Start of EXERCISE DATA

/-! ### PMK_CFG (R62) -/

/-- Reference k supports mode m (R62). -/
def modeOk (k m : Nat) : Bool :=
  if k < 3 then m == 0 || m == 1 else if k < 5 then m == 2 else if k = 5 then m == 0 else m == 3

/-- The frequency a tracker runs at before its first lock: 50 Hz, or PMK_NOM of a user reference (R42). -/
def Ref.restFreq (r : Ref) (k : Nat) : Nat :=
  if r.everLocked then r.freq else if isUser k then fld r.nom 0 27 * 2 ^ 24 else 50 * 2 ^ 32

/-- The hold of PTP reference k becomes h. -/
def setHold (s : State) (k h : Nat) : State :=
  if k = 3 then { s with pmk := { s.pmk with hold3 := h } }
  else if k = 4 then { s with pmk := { s.pmk with hold4 := h } } else s

/-- The reference in state DISABLED, its position held where it is (Table 2.2). -/
def refOff (s : State) (k : Nat) : State :=
  let r := s.ref k
  let h := s.posRaw k s.clk.bt
  let s := s.setRef k { r with
    p := r.posFine s.clk.bt, b := s.clk.bt, state := .disabled, acq := [], stage2 := none, miss := 0, good := 0 }
  setHold s k h

/-- The line runs on from the position at BT t with frequency f. -/
def Ref.restart (r : Ref) (t f : Nat) : Ref := { r with p := r.posFine t, b := t, freq := f, rho := rhoOfFreq f }

/-- The reference enters ACQUIRING; a PTP reference follows the PTP time, another continues from the position it holds (R42). -/
def refOn (s : State) (k : Nat) : State :=
  let r := s.ref k
  let r := if isPtp k then r else r.restart s.clk.bt (r.restFreq k)
  let s := setHold s k 0
  s.setRef k { r with
    state := .acquiring, acq := [], stage2 := none, lastX := 0, miss := 0, badFreq := 0, good := 0,
    sagged := false, swelled := false, dec := {} }

/-- A write of PMK_CFG[k] (R62, Table 2.9): an unsupported mode voids it; the other fields change only while en is 0. -/
def writeCfg (s : State) (k : Nat) (v : W32) : State :=
  let r := s.ref k
  if !modeOk k (fld v 26 2) ∨ k = 5 ∨ 8 ≤ k then s
  else if r.en then
    if bitAt v 31 then s
    else reportRef (refOff (s.setRef k { r with cfg := clrBit r.cfg 31 }) k) k
  else
    let s := s.setRef k { r with cfg := v &&& 0x8FFFE000 }
    if bitAt v 31 then reportRef (refOn s k) k else s

/-- Who may write the PMK window: the Postmaster and host secure (R411); normal agents only the banked PMK_CONV. -/
def State.pmkWriter (s : State) (ag : Agent) : Bool := pmOrHostS ag && !s.inReset

/-- REF_ENABLE: a write of PMK_CFG[k] with en 1 (R62). -/
def execRefEnable (ag : Agent) (k : Nat) (v : W32) (s : State) : Out :=
  .next (if s.pmkWriter ag then writeCfg s k (setBit v 31) else s)
/-- REF_DISABLE: a write of PMK_CFG[k] with en 0 (R62); pending waits end at the next rotation boundary. -/
def execRefDisable (ag : Agent) (k : Nat) (v : W32) (s : State) : Out :=
  .next (if s.pmkWriter ag then writeCfg s k (clrBit v 31) else s)

/-! ### Trackers -/

/-- A period in BT lies in the range of reference k: 45 to 65 Hz, or within ±5 % of nominal between 10 Hz and 100 kHz (R37, R47). -/
def periodOk (r : Ref) (k sp : Nat) : Bool :=
  if isUser k then
    let n := fld r.nom 0 27
    decide (95 * n * sp ≤ 25600 * secBt ∧ 25600 * secBt ≤ 105 * n * sp ∧ sp * 10 ≤ secBt ∧ secBt ≤ sp * 100000)
  else decide (sp * 45 ≤ secBt ∧ secBt ≤ sp * 65)

/-- A filtered frequency in 2^-32 Hz lies in that range. -/
def freqOk (r : Ref) (k : Nat) : Bool :=
  if isUser k then
    let n := fld r.nom 0 27 * 2 ^ 24
    decide (95 * n ≤ 100 * r.freq ∧ 100 * r.freq ≤ 105 * n)
  else decide (45 * 2 ^ 32 ≤ r.freq ∧ r.freq ≤ 65 * 2 ^ 32)
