-- ==== Sys2Proof/Machine/ZoneRep.lean ====
section
/-! DEFINITION. What Sheow reports of the zone service: EVAC, SWITCH and SEVENT (R26 to R28, R277, R330, Table 11.8). -/
namespace Sys2Proof.Machine

/-- The lanes of an outbound stream: its lane, and the other lane of its pair under PRP. -/
def StreamOut.lanes (x : StreamOut) : List Nat := if x.prp then [x.lane / 2 * 2, x.lane / 2 * 2 + 1] else [x.lane]

/-- Zones served by outbound streams whose lanes are all down (R28), each once. -/
def State.unreachable (s : State) : List Nat :=
  let zs := s.sheow.streamsOut.flatMap fun e => match e.2 with
    | some x => if x.lanes.any fun l => (s.lan.lanes.get l {}).link then [] else x.zones
    | none => []
  zs.eraseDups

/-- Numbers, two per word in [9:0] and [25:16]. -/
def pairWords : List Nat → List W32
  | a :: b :: r => BitVec.ofNat 32 (a + b * 65536) :: pairWords r
  | [a] => [BitVec.ofNat 32 a]
  | [] => []

/-- The body of an EVAC event (Table 11.8): evacuation is active while an alarm runs or a zone is at priority 15. -/
def State.evacBody (s : State) : List W32 :=
  let n15 := (s.sheow.zones.filter fun e => e.2.at15).length
  let sw := (s.sheow.zones.filter fun e => e.2.switched.isSome).length
  let un := s.unreachable
  [BitVec.ofNat 32 (b2n (s.sheow.alarm || n15 != 0)), BitVec.ofNat 32 n15, BitVec.ofNat 32 sw, BitVec.ofNat 32 un.length] ++ pairWords un

/-- The bodies of the letters that carry it: the zone numbers a letter of 256 words has no room for go in further ones with the same counts (R319). -/
def evacPieces (b : List W32) : List (List W32) :=
  let rest := b.drop 4
  (List.range (Nat.max 1 ((rest.length + 251) / 252))).map fun i => b.take 4 ++ (rest.drop (252 * i)).take 252

/-- EVAC on LB2, on every change (R330); the report before the first is all 0. -/
def evacReport (s : State) : State :=
  let b := s.evacBody
  if !s.shUp || b == (if s.sheow.evacSent = [] then [0, 0, 0, 0] else s.sheow.evacSent) then s
  else (evacPieces b).foldl (fun s p => eventOn s 2 4 0x80 p) { s with sheow := { s.sheow with evacSent := b } }

/-- The 29-bit PMK3 cycle in a report. -/
def State.pmk3Cycle (s : State) : Nat := s.posAt 3 s.clk.bt / 65536

/-- The stream a zone's priority-15 slot is on. -/
def Zone.stream15 (x : Zone) : Option Nat :=
  (x.slots.find? fun e => e.2.live.prio == 15 && e.2.live.src != .none).bind fun e => match e.2.live.src with
    | .stream id _ => some id
    | _ => none

/-- Zones switched from stream id and not yet reported. -/
def State.freshSwitches (s : State) (id : Nat) : List (Nat × Zone) :=
  s.sheow.zones.filter fun e => e.2.switched.isSome && !e.2.swReported && e.2.stream15 == some id

/-- SWITCH on LB2 for each stream that zones have left (R26); NO_MESSAGE in the log for a zone without a message (R27). -/
def switchReport (s : State) : State :=
  s.sheow.streamsIn.foldl (fun s e =>
    let zs := s.freshSwitches e.1
    if zs = [] then s else
    let c := ((zs.headD (0, {})).2.switched.getD (0, 0)).2
    let s := zs.foldl (fun s z =>
      let s := if (z.2.switched.getD (0, 0)).1 = 0 then logRec s (dlEntry s 8 2 0 [] z.1) else s
      s.setZone z.1 { s.zone z.1 with swReported := true }) s
    eventOn s 2 4 0x81 [BitVec.ofNat 32 e.1, BitVec.ofNat 32 c, BitVec.ofNat 32 zs.length]) s

/-- SEVENT for each stream that fell silent or returned (R277, R330); a return goes to LB2. -/
def streamReport (s : State) : State :=
  s.sheow.streamsIn.foldl (fun s e => match e.2 with
    | some x =>
      if x.silent = x.silReported then s else
      let s := { s with sheow := { s.sheow with streamsIn := s.sheow.streamsIn.set e.1 (some { x with silReported := x.silent }) none } }
      let body := [BitVec.ofNat 32 (e.1 + b2n x.silent * 65536), BitVec.ofNat 32 s.pmk3Cycle]
      if x.silent then sendEvent s 5 0x80 body else eventOn s 2 5 0x80 body
    | none => s) s

/-- Everything the zone service has to report now. -/
def zoneReports (s : State) : State := if s.shUp then evacReport (streamReport (switchReport s)) else s

end Sys2Proof.Machine
end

End of EXERCISE DATA

TO DO: Return every line of the records in which the word "silent" is found.

THE ANSWER:
/-- SEVENT for each stream that fell silent or returned (R277, R330); a return goes to LB2. -/
      if x.silent = x.silReported then s else
      let s := { s with sheow := { s.sheow with streamsIn := s.sheow.streamsIn.set e.1 (some { x with silReported := x.silent }) none } }
      let body := [BitVec.ofNat 32 (e.1 + b2n x.silent * 65536), BitVec.ofNat 32 s.pmk3Cycle]
      if x.silent then sendEvent s 5 0x80 body else eventOn s 2 5 0x80 body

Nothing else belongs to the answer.